Mercury: Testimony to the power of ordinary people

http://www.themercury.co.za/index.php?fArticleId=4462144

Testimony to the power of ordinary people

June 19, 2008 Edition 1

Imraan Buccus

These days even a possible American president, Barack Obama, is talking about bottom-up development.

Indeed his campaign for the democratic nomination often eschewed corporate support in favour of a grass-roots-up campaign. The fact that he was able to win the Democratic nomination on the back of the work of ordinary people in community organisations is testament to the power of ordinary people.
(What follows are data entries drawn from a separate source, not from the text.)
structure LinkState where
  width : Nat
  speed : Nat
  flit : Bool
  degraded : Bool
  perstHigh : Bool
  endpointUp : Bool
  pcieDown : Bool
  /-- PCIe reset events so far (R334) -/
  resets : Nat
  vectors : Nat
  ports : List Port
  qps : List Qp
  doePending : Bool
  deriving DecidableEq, Repr

/-! ### Companion and shard merge (R348 to R368) -/

structure ShardList where
  num : Nat
  count : Nat
  kMax : Nat
  tickets : Nat
  fp32 : Bool
  base : Nat
  slot : Nat
  rkey : BitVec 32
  pages : Nat
  deleting : Bool
  discarding : Bool
  deleters : List CmdRef
  /-- valid slots: (ticket, shard, tag, record bytes) -/
  slots : List (Nat × Nat × BitVec 16 × List Byte)
  deriving DecidableEq, Repr

structure MergeOpen where
  list : Nat
  ticket : Nat
  tag : BitVec 16
  k : Nat
  addr : Nat
  len : Nat
  rkey : BitVec 32
  route : Nat
  ref : CmdRef
  deriving DecidableEq, Repr

inductive PairState where
  | unpaired | training | checking | paired | split | restoringSource | restoringTarget | mismatch
  deriving DecidableEq, Repr

structure Sent where
  seq : Nat
  msg : Output
  deriving DecidableEq, Repr

structure PairData where
  pairState : PairState
  mode : Nat
  lanes : Nat
  spareLane : Bool
  linkUp : Bool
  retraining : Bool
  witnessOk : Bool
  catchingUp : Bool
  readOnly : Bool
  solo : Bool
  holder : Bool
  behind : Bool
  lease : Nat
  staleEpoch : Nat
  peerEpoch : Nat
  ceiling : Nat
  peerFloor : Option Nat
  /-- times of the last RENEW sent, of the last that counted, and of the last acknowledged here -/
  sentAt : Nat
  countedAt : Nat
  ackedAt : Nat
  sendSeq : Nat
  replay : List Sent
  /-- the peer's report and the companion mailbox's check (R350) -/
  peer : Option PeerInfo
  peerChecked : Bool
  pairId : BitVec 64
  companion : BitVec 96
  /-- forwarded commands awaiting FORWARD_DONE, by tag -/
  forwards : List (Nat × Fetched)
  nextTag : Nat
  peerDurable : Nat
  /-- the epoch published when the pair last separated (R358) -/
  splitEpoch : Nat
  deriving DecidableEq, Repr

structure CpnState where
  pair : PairData
  lists : List ShardList
  merges : List MergeOpen
  deriving DecidableEq, Repr

/-! ### Dome (R369 to R393) -/

inductive Tenancy where
  | unbound | binding | bound | scrubbing | suspended
  deriving DecidableEq, Repr

inductive LifeCycle where
  | test | service | rma | scrapped
  deriving DecidableEq, Repr

inductive SlotState where
  | empty | loaded | draining
  deriving DecidableEq, Repr

structure KeySlot where
  state : SlotState
  generation : Nat
  current : List Byte
  prev : Option (List Byte)
  staged : Option (List Byte × Bool)
  persist : Bool
  deriving DecidableEq, Repr

structure Session where
  id : Nat
  mb : Mailbox
  root : ChainRoot
  finished : Bool
  deriving DecidableEq, Repr

/-- What follows a scrub (R390, R372). -/
inductive ScrubThen where
  | binding (digest : BitVec 384)
  | unbound
  | lifeCycle (next : LifeCycle)
  deriving DecidableEq, Repr

/-- The sealed record (R386). -/
structure SealedRec where
  tenant : BitVec 384
  life : LifeCycle
  slots : List (Nat × KeySlot)
  deriving DecidableEq, Repr
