-- ==== Sys2Proof/Machine/Query.lean ====
section
/-! DEFINITION. Sys2Proof/Machine/Query.lean: a query's entry into a context (R132, R140, R271 to R275), conversion
(R105 to R111) and loading (R81), and the results it can leave with (R280 to R290): QUERY_VECTOR and
ROW_LOAD_COMPLETE. -/

namespace Sys2Proof.Machine
open Jenjor

/-! ### Fields of a query descriptor (R271, R272) -/

def qK (d : Desc) : Nat := dField d 0x24 2 % 2048
def qKp (d : Desc) : Nat := dField d 0x26 2 % 2048
def qThreshold (d : Desc) : KeyWord := BitVec.ofNat 48 (dField d 0x28 6)
def qDeadline (d : Desc) : Nat := dField d 0x30 4
def qCtl (d : Desc) : Nat := dField d 0x34 1
def qRange (d : Desc) : Bool := qCtl d % 4 == 1
def qRerank (d : Desc) : Nat := qCtl d / 4 % 4
def qSpec (d : Desc) : Bool := qCtl d / 16 % 2 == 1
def qUnnorm (d : Desc) : Bool := qCtl d / 32 % 2 == 1
def qPayloads (d : Desc) : Bool := qCtl d / 64 % 2 == 1
def qPred (d : Desc) : Bool := qCtl d / 128 % 2 == 1
def qTokens (d : Desc) : Bool := dField d 0 1 == 0x11
def qDelivery (d : Desc) : Nat := dField d 0x3C 2 % 4096

/-- Selection depth s (R132). -/
def selectDepth (d : Desc) : Nat := if qRange d then 4096 else if qRerank d = 0 then qK d else qKp d

/-- Payload table of a collection resides in the vault. -/
def payloadInVault (j : Jenjor) (c : Coll) : Bool :=
  c.payloadMax != 0 && (j.obj? c.objPayload).any fun o => o.tier == .vault

/-- Largest result record of a query (R275). -/
def maxResult (c : Coll) (d : Desc) : Nat :=
  let e := if qRange d then 4096 else qK d
  32 + 16 * e + (if qPayloads d then e * (8 + pad8 c.payloadMax) else 0)

/-- Byte offsets of the operand area's parts (R273): vector or tokens, query token vectors, rerank vector, and the end of
the last part. -/
structure Parts where
  vec : Nat
  vecLen : Nat
  tok : Nat
  tokLen : Nat
  rr : Nat
  rrLen : Nat
  total : Nat
  deriving DecidableEq, Repr

def partsOf (c : Coll) (d : Desc) : Parts :=
  let vec := if qPred d then 96 else 0
  let vecLen := if qTokens d then 4 * dField d 0x38 2 else inputBytes (dField d 0x3B 1) c.dim
  let tokLen := if qTokens d then 0 else dField d 0x3A 1 * c.dim * 4
  let rrLen := if qRerank d = 1 && c.format == .b1 && !qTokens d then 4 * c.dim else 0
  let tok := pad8 (vec + vecLen)
  let rr := if tokLen = 0 then tok else pad8 (tok + tokLen)
  let total := if rrLen ≠ 0 then rr + rrLen else if tokLen ≠ 0 then tok + tokLen else vec + vecLen
  { vec := vec, vecLen := vecLen, tok := tok, tokLen := tokLen, rr := rr, rrLen := rrLen, total := total }

/-- A key word that is a proper word of the collection's key kind (R132, R140). -/
def keyWordOk (fp : Bool) (k : KeyWord) : Bool := !fp || (k.toNat < 2 ^ 32 && !(keyFp k).isNaN)

/-- Parameter rules of R132, R140, R271 and R275. -/
def queryParamBad (j : Jenjor) (c : Coll) (d : Desc) : Bool :=
  let rr := qRerank d
  let k := qK d
  let kp := qKp d
  let th := qThreshold d
  let fp := fpKeys c
  let nq := dField d 0x3A 1
  let dl := qDeadline d
  let needsDl := rr != 0 || (qPayloads d && payloadInVault j c)
  (if qRange d then k != 0 || kp != 0 || rr != 0 || !keyWordOk fp th
   else k == 0 || 1024 < k || (if rr = 0 then kp != 0 else kp < k || 1024 < kp)
          || (qSpec d && (!keyWordOk fp th || (if fp then (keyFp th).lt Fp.zero else th.toInt < 0))))
    || (rr == 1 && c.store == .none) || (rr == 2 && c.store != .multi)
    || (qUnnorm d && (rr != 1 || c.metric != .cosine || c.sidecar != .full))
    || (!qTokens d && (if rr = 2 then nq == 0 || 64 < nq else nq != 0))
    || (dl != 0 && (dl < 10 || 1000000 < dl)) || (needsDl && dl == 0)
    || dField d 0x14 4 < maxResult c d || dField d 0x18 8 % 64 != 0 || dField d 0x08 8 % 8 != 0

/-- The delivery queue field names something that is not a delivery queue (R285). -/
def deliveryBad (j : Jenjor) (n : Nat) : Bool := n != 0 && (j.queue? n).all fun q => q.kind != 4

/-- A token-sequence query on a B1 collection that supplies a rerank vector of its own beside its tokens (R173). -/
def suppliesRerank (c : Coll) (d : Desc) (op : List Byte) : Bool :=
  c.format == .b1 && qRerank d == 1 && op.length == pad8 (partsOf c d).total + 4 * c.dim && dField d 0x10 4 == op.length

/-- Stage-2 checks that both query commands share (R270). -/
def queryChecks (j : Jenjor) (d : Desc) (op : List Byte) : List (Bool × Status) :=
  match j.liveColl? (dField d 4 2) with
  | none => [(true, .unknownCollection)]
  | some c =>
    let fmt := dField d 0x3B 1
    let p := partsOf c d
    [ (j.keyGone, .keyWithdrawn),
      (qTokens d && suppliesRerank c d op, .parameterInvalid),
      (!(qTokens d && suppliesRerank c d op) && (dField d 0x10 4 != p.total || op.length != p.total), .vectorInvalid),
      (!qTokens d && ((fmt == 4) != (c.format == .b1)), .vectorInvalid),
      (qPred d && predicateBad (bytesAt op 0 96) c.sidecar, .predicateInvalid),
      (queryParamBad j c d, .parameterInvalid),
      ((j.ringOf c.num).all fun r => r.phase != .running, .ringStopped),
      (deliveryBad j (qDelivery d), .queueInvalid) ]

/-- A vector query whose vector is not D elements long: the conversion unit counts its refusal (R105). -/
def wrongLength (j : Jenjor) (d : Desc) (op : List Byte) : Bool :=
  (j.liveColl? (dField d 4 2)).any fun c => op.length != (partsOf c d).total || dField d 0x10 4 != (partsOf c d).total

/-- Refuse a query at its context entry. -/
def refuseQuery (j : Jenjor) (f : Fetched) (op : List Byte) (st : Status) : Jenjor :=
  (if st = .vectorInvalid && !qTokens f.d && wrongLength j f.d op then j.count blkTRN 0x2010 else j).refuse f.ref st

/-! ### Rows (R18, R81, R83, R104) -/

/-- Order in which queries wait for rows: priority, then arrival (R18, R268). -/
def waitKey (c : Ctx) : Nat := (7 - c.priority) * 2 ^ 64 + c.arrival

/-- Load queries waiting for rows of a ring into its free slots, lowest slot first. -/
def fillRows (ring : Nat) : Nat → Jenjor → Jenjor
  | 0, j => j
  | fuel + 1, j =>
    match j.ring? ring with
    | none => j
    | some r =>
      let cap := (r.defn.map fun d => reticle d.format).getD 0
      match (List.range cap).find? (fun s => !(r.rows.any fun x => x.slot == s)),
            argmin waitKey (j.sw.ctxs.filter fun c => c.ring == ring && c.phase == .waiting) with
      | some s, some c =>
        if r.phase = .running then
          let j := j.mapRing ring fun r => { r with rows := r.rows ++ [{ slot := s, ctx := c.id, alighted := false, freed := [] }] }
          fillRows ring fuel (j.mapCtx c.id fun c => { c with phase := .loading, row := some s })
        else j
      | _, _ => j

def Jenjor.loadRows (j : Jenjor) (ring : Nat) : Jenjor := fillRows ring 256 j

/-! ### Conversion and entry -/

/-- The FP32 vectors of a part: `n` vectors of `d` words. -/
def vectorsAt (op : List Byte) (off n d : Nat) : List (List F32) :=
  (List.range n).map fun i => wordsOf (bytesAt op (off + i * d * 4) (d * 4))

/-- A query token vector or rerank vector that R140 refuses. -/
def rerankVecBad (cosine : Bool) (v : List F32) : Bool := v.any f32IsNaN || (cosine && (normalise v).isNone)

/-- Put the operands of a conversion into a context (R105 to R110), with its query vector. Once GRID_CLAMPED is set, a
reconversion that clamps nothing leaves it set (R108; DESIGN CHOICE, log entry 107). -/
def setOperand (c : Ctx) (o : Operand) (gen : Nat) : Ctx :=
  { c with words := o.words, floats := o.floats, gsum := o.gsum, mu := o.mu, const := o.const, gridGen := gen,
           clamped := c.clamped || 0 < o.clamped }

/-- Convert a query in its context and let it wait for a row; refusals complete it with VECTOR_INVALID and are counted
(R105). `bits` are a B1 query's bytes. -/
def enterConversion (j : Jenjor) (id : Nat) (vec : List F32) (bits : List Byte) : Jenjor :=
  match j.ctx? id with
  | none => j
  | some x =>
    match j.coll? x.coll with
    | none => j.abortCtx id .unknownCollection
    | some c =>
      let cosine := c.metric == .cosine
      let badExtra := x.qtok.any (rerankVecBad cosine) || rerankVecBad cosine x.rvec && !x.rvec.isEmpty
      let o := if c.format = .b1 then some operandB1 else convert c vec
      match (if badExtra then none else o) with
      | none => (j.count blkTRN 0x2010).abortCtx id .vectorInvalid
      | some o =>
        let j := if o.clamped = 0 then j else j.bump (blkBase blkTRN + 0x2008) o.clamped
        match j.ringOf c.num with
        | none => j.abortCtx id .ringStopped
        | some r =>
          if r.phase != .running then j.abortCtx id .ringStopped
          else
            let j := j.mapCtx id fun x =>
              { setOperand x o c.gridGen with q32 := vec, qbits := bits, phase := .waiting, ring := r.num,
                                              stretched := x.stretched || r.stretched }
            j.loadRows r.num

/-- A context for a query (R19): pinned to an epoch and a frame where a cross-check is asked for (R359). -/
def makeCtx (j : Jenjor) (f : Fetched) (op : List Byte) (xtag : Option (Nat × Bool)) (epoch frame : Nat) : Nat × Jenjor :=
  let id := j.sw.arrivals
  let coll := dField f.d 4 2
  let c := j.coll? coll
  let parts := c.map fun c => partsOf c f.d
  let nq := if qTokens f.d then 0 else dField f.d 0x3A 1
  let dim := (c.map fun c => c.dim).getD 0
  let x : Ctx :=
    { id := id, ref := f.ref, d := f.d, coll := coll, ring := 64, priority := ((j.queue? f.ref.q).map fun q => q.priority).getD 0,
      arrival := id, phase := .encoding, pred := if qPred f.d then parsePredicate (bytesAt op 0 96) else Predicate.empty,
      model := dField f.d 0x36 1 % 8, tokens := [], q32 := [], qbits := [],
      qtok := (parts.map fun p => vectorsAt op p.tok nq dim).getD [],
      rvec := (parts.map fun p => wordsOf (bytesAt op p.rr p.rrLen)).getD [],
      words := [], floats := [], gsum := 0, mu := 0, const := 0, gridGen := 0, clamped := false, row := none,
      epoch := epoch, frame := frame, view := [], pinned := xtag.isSome, owed := [], list := [], boundary := none, lanes := [],
      selecting := false, matchCount := 0, qualCount := 0, nanCount := 0, specIssued := 0, specTodo := [], alighted := 0,
      coarse := [], rpos := 0, scored := [], probed := 0, pins := [], final := [],
      reranked := false, payloads := [], vaultPay := false, deferred := qTokens f.d && j.isl.shedStep != 0, stretched := false, tookCoarse := false, t0 := j.time,
      boardTime := 0, mergeTime := 0, xtag := xtag, xpeer := none, psn := 0 }
  (id, { j with sw := { j.sw with ctxs := j.sw.ctxs ++ [x], arrivals := id + 1 } })

/-- The context of a query fetched here. In cross-check mode it is pinned to the last published epoch and the current
frame, and goes to the companion in XQUERY (R359). -/
def newCtx (j : Jenjor) (f : Fetched) (op : List Byte) : Nat × Jenjor :=
  let pin := j.pairedIn 3
  let frame := (((j.coll? (dField f.d 4 2)).bind fun c => c.bias).map fun b => b.frame).getD 0
  let (id, j) := makeCtx j f op (if pin then some (j.sw.arrivals, true) else none) j.wr.epoch frame
  (id, if pin then j.sendCpn 0x09 id j.wr.epoch frame (leBytes 64 f.d.toNat ++ op) else j)

/-- Take a vector query into conversion. -/
def enterVector (j : Jenjor) (id : Nat) (c : Coll) (d : Desc) (op : List Byte) : Jenjor :=
  let p := partsOf c d
  let bytes := bytesAt op p.vec p.vecLen
  if dField d 0x3B 1 = 4 then enterConversion j id [] bytes else enterConversion j id (widen (dField d 0x3B 1) bytes) []

/-- QUERY_VECTOR (R271). -/
def execQueryVector (q : Nat) (op : List Byte) (s : State) : Host.Outcome State Fault Refusal :=
  onBlocks (fun j =>
    match j.takeData q 0x10 with
    | none => j
    | some (f, j) =>
      match firstStatus (queryChecks j f.d op) with
      | some st => refuseQuery j f op st
      | none =>
        match j.liveColl? (dField f.d 4 2) with
        | none => j.refuse f.ref .unknownCollection
        | some c =>
          let (id, j) := newCtx j f op
          enterVector j id c f.d op) s

/-- ROW_LOAD_COMPLETE (R81): the row is loaded in every group. -/
def execRowLoadComplete (ctx : Nat) (s : State) : Host.Outcome State Fault Refusal :=
  onBlocks (fun j => j.mapCtx ctx fun c =>
    if c.phase == .loading || c.phase == .reloading then { c with phase := .loaded } else c) s

/-! ### Result records (R280 to R284, R290) -/

/-- Result flags of R281 that apply to a query. -/
def resultFlags (fpk reranked deferred clamped stretched stale trunc partShards coarse mask : Bool) : Nat :=
  (if coarse then 1 else 0) + (if partShards then 2 else 0) + (if trunc then 4 else 0) + (if stale then 8 else 0)
    + (if stretched then 16 else 0) + (if clamped then 32 else 0) + (if deferred then 64 else 0)
    + (if mask then 128 else 0) + (if reranked then 256 else 0) + (if fpk then 512 else 0)

/-- The one status of a query with a result (R290). -/
def resultStatus (stretched coarse partShards trunc stale : Bool) : Status :=
  if stretched then .periodStretched else if coarse then .deadlineCoarse else if partShards then .partialShards
  else if trunc then .truncated else if stale then .staleSince else .success

/-- A 32-byte result header (R280). -/
def resultHeader (count flags len nan : Nat) (mu const : F32) (matches_ qual : Nat) : List Byte :=
  leBytes 2 count ++ leBytes 2 flags ++ leBytes 4 len ++ leBytes 4 (min nan 0xFFFFFFFF) ++ leBytes 4 mu.toNat
    ++ leBytes 4 const.toNat ++ leBytes 5 matches_ ++ leBytes 5 qual ++ leBytes 2 0

/-- A 16-byte result entry (R282). -/
def resultEntry (user : BitVec 64) (key : KeyWord) (payload record hasPay : Bool) (shard : Nat) : List Byte :=
  leBytes 8 user.toNat ++ leBytes 6 key.toNat
    ++ leBytes 2 ((if payload then 0x8000 else 0) + (if record then 0x4000 else 0) + (if hasPay then 0x2000 else 0) + shard)

/-- A payload block (R283). -/
def payloadBlock (i : Nat) (bytes : List Byte) : List Byte :=
  leBytes 8 (i + bytes.length * 65536) ++ bytes ++ leBytes (pad8 bytes.length - bytes.length) 0

/-- The entries a query returns: on the coarse path the first k of the coarse list, or all of it in range mode, which has
no k (R132, R156). -/
def resultEntries (x : Ctx) (coarse : Bool) : List Entry :=
  if !coarse then x.final else if qRange x.d then x.coarse else x.coarse.take (qK x.d)

/-- The result record of a query (R280 to R283). -/
def resultRecord (fpCoarse : Bool) (x : Ctx) (stale coarse timing : Bool) : List Byte :=
  let es := resultEntries x coarse
  let rer := x.reranked && !coarse
  let idx := List.range es.length
  let pay := if coarse then [] else x.payloads
  let area := idx.flatMap fun i =>
    match pay.lookup i with
    | none => []
    | some bs => payloadBlock i bs
  let trunc := qRange x.d && 4096 < x.qualCount
  let flags := resultFlags (rer || fpCoarse) rer (timing && x.deferred) x.clamped (timing && x.stretched) (timing && stale)
    trunc false coarse false
  let len := 32 + 16 * es.length + area.length
  resultHeader es.length flags len x.nanCount x.mu x.const x.matchCount (if qRange x.d then x.qualCount else 0)
    ++ (es.zip idx).flatMap (fun p =>
          resultEntry p.1.user p.1.key ((pay.lookup p.2).isSome) p.1.hasRecord p.1.hasPayload 0)
    ++ area

end Sys2Proof.Machine
end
It was ordinary people who built the mass struggles against apartheid in the 1980s, but as this column has often observed before, from housing to access to water to xenophobia, one can easily trace many of our problems in post-apartheid South Africa to a lack of commitment to meaningful, participatory bottom- up development.

In South Africa ordinary people have been protesting against top-down development with even more vigour. But elites have often struggled to grasp this and have tended to label much of this anger at the exclusion of ordinary people as “service delivery” protests.

But the demand of ordinary South Africans for a bottom-up and democratic approach to development has a wider international resonance.

Increasingly even development experts are taking a critical look at top-down approaches and proposing more democratic models.

Innovations in this regard in places such as Bolivia, Porto Allegre in Brazil, Kerala in India and Naga City in the Philippines are often cited as evidence for the effectiveness of bottom-up models of social planning.

Questioned

So, in some ways there seems to be an international recognition for the need for bottom-up development.

Increasingly technocratic, top-down development is being questioned and interrogated more critically and the flaws of such a developmental approach are fast being exposed.

Kerala was recently known to have had extreme poverty, malnutrition and high infant mortality rates.

Later, when the state embarked on a model that was participatory and bottom-up, Kerala made mind-boggling progress. Today Kerala has social development indicators that are comparable to Western Europe and North America.

So, as I sit here at the Civicus World Assembly in Glasgow, Scotland – where an entire segment of the conference has been dedicated to “participatory governance” one begins to think that there just may be hope for a solid contestation of a technocratic top- down approach to dealing with peoples’ development.

At this global conference convened by the Civicus Participatory Governance Programme we prepare to listen and engage on a range of encouraging and fascinating models from India, Bangladesh, Brazil, Phillipines, Mexico and indeed we have a South African story to tell. In South Africa we have all of the legislative and constitutive provisions in place, yet we are not as yet seeing truly bottom-up development. In principle we are world leaders, in practice we are way behind many countries.

It is a sad fact that in our country, despite all the good laws, opportunities are very seldom created for affected groups to obtain information on a proposed policy process, reflect on proposals and options, articulate preferred options and mandate representatives to speak on their behalf, with measures created for accountability and feedback.

It is an equally sad fact that very often poor people’s movements have faced considerable repression when trying to access information and processes that are theirs by right in terms of law and policy.

It is critical to assess who participates in the decision-making arena, and whose voice is heard. In the South African context, the relative inaccessibility of information on government decision-making and the resources and abilities required to engage in participatory processes results in the domination of such spaces by the elite and those with access to resources, such as NGOs, business and other similar interest groups.

Stand in

A particular problem has been that NGOs tend to stand in for poor communities. Poor people’s organisation have often rejected this. This has caused all kinds of consternation among those who believe that there are three sectors in society – government, business and civil society – and that participation simply means that all three sectors must be included.

But this model is deeply flawed. At times they have very different modes of working, interests and constituencies.

But while most states expect participation on their own terms, poor people’s movements tend to be ignored and have come to be seen as social “pariahs” because they have opted to use the murky space of popular protest – often hugely confrontational. Yet this is where genuine grassroots democracy is forged.

Today, the strong belief in social justice that has advanced organisations of the poor is much cloudier.

And indeed South Africa has a great deal to learn from examples around the world – where grass-roots movements have been effectively involved at the local level – like the successes in involving street hawkers in Ghana, farm workers in India and a range of fascinating examples from Latin America.

Despite the negativities that sometimes come with international gatherings like this one, somehow it also fills one with hope – chances are the poor may just have a future after all.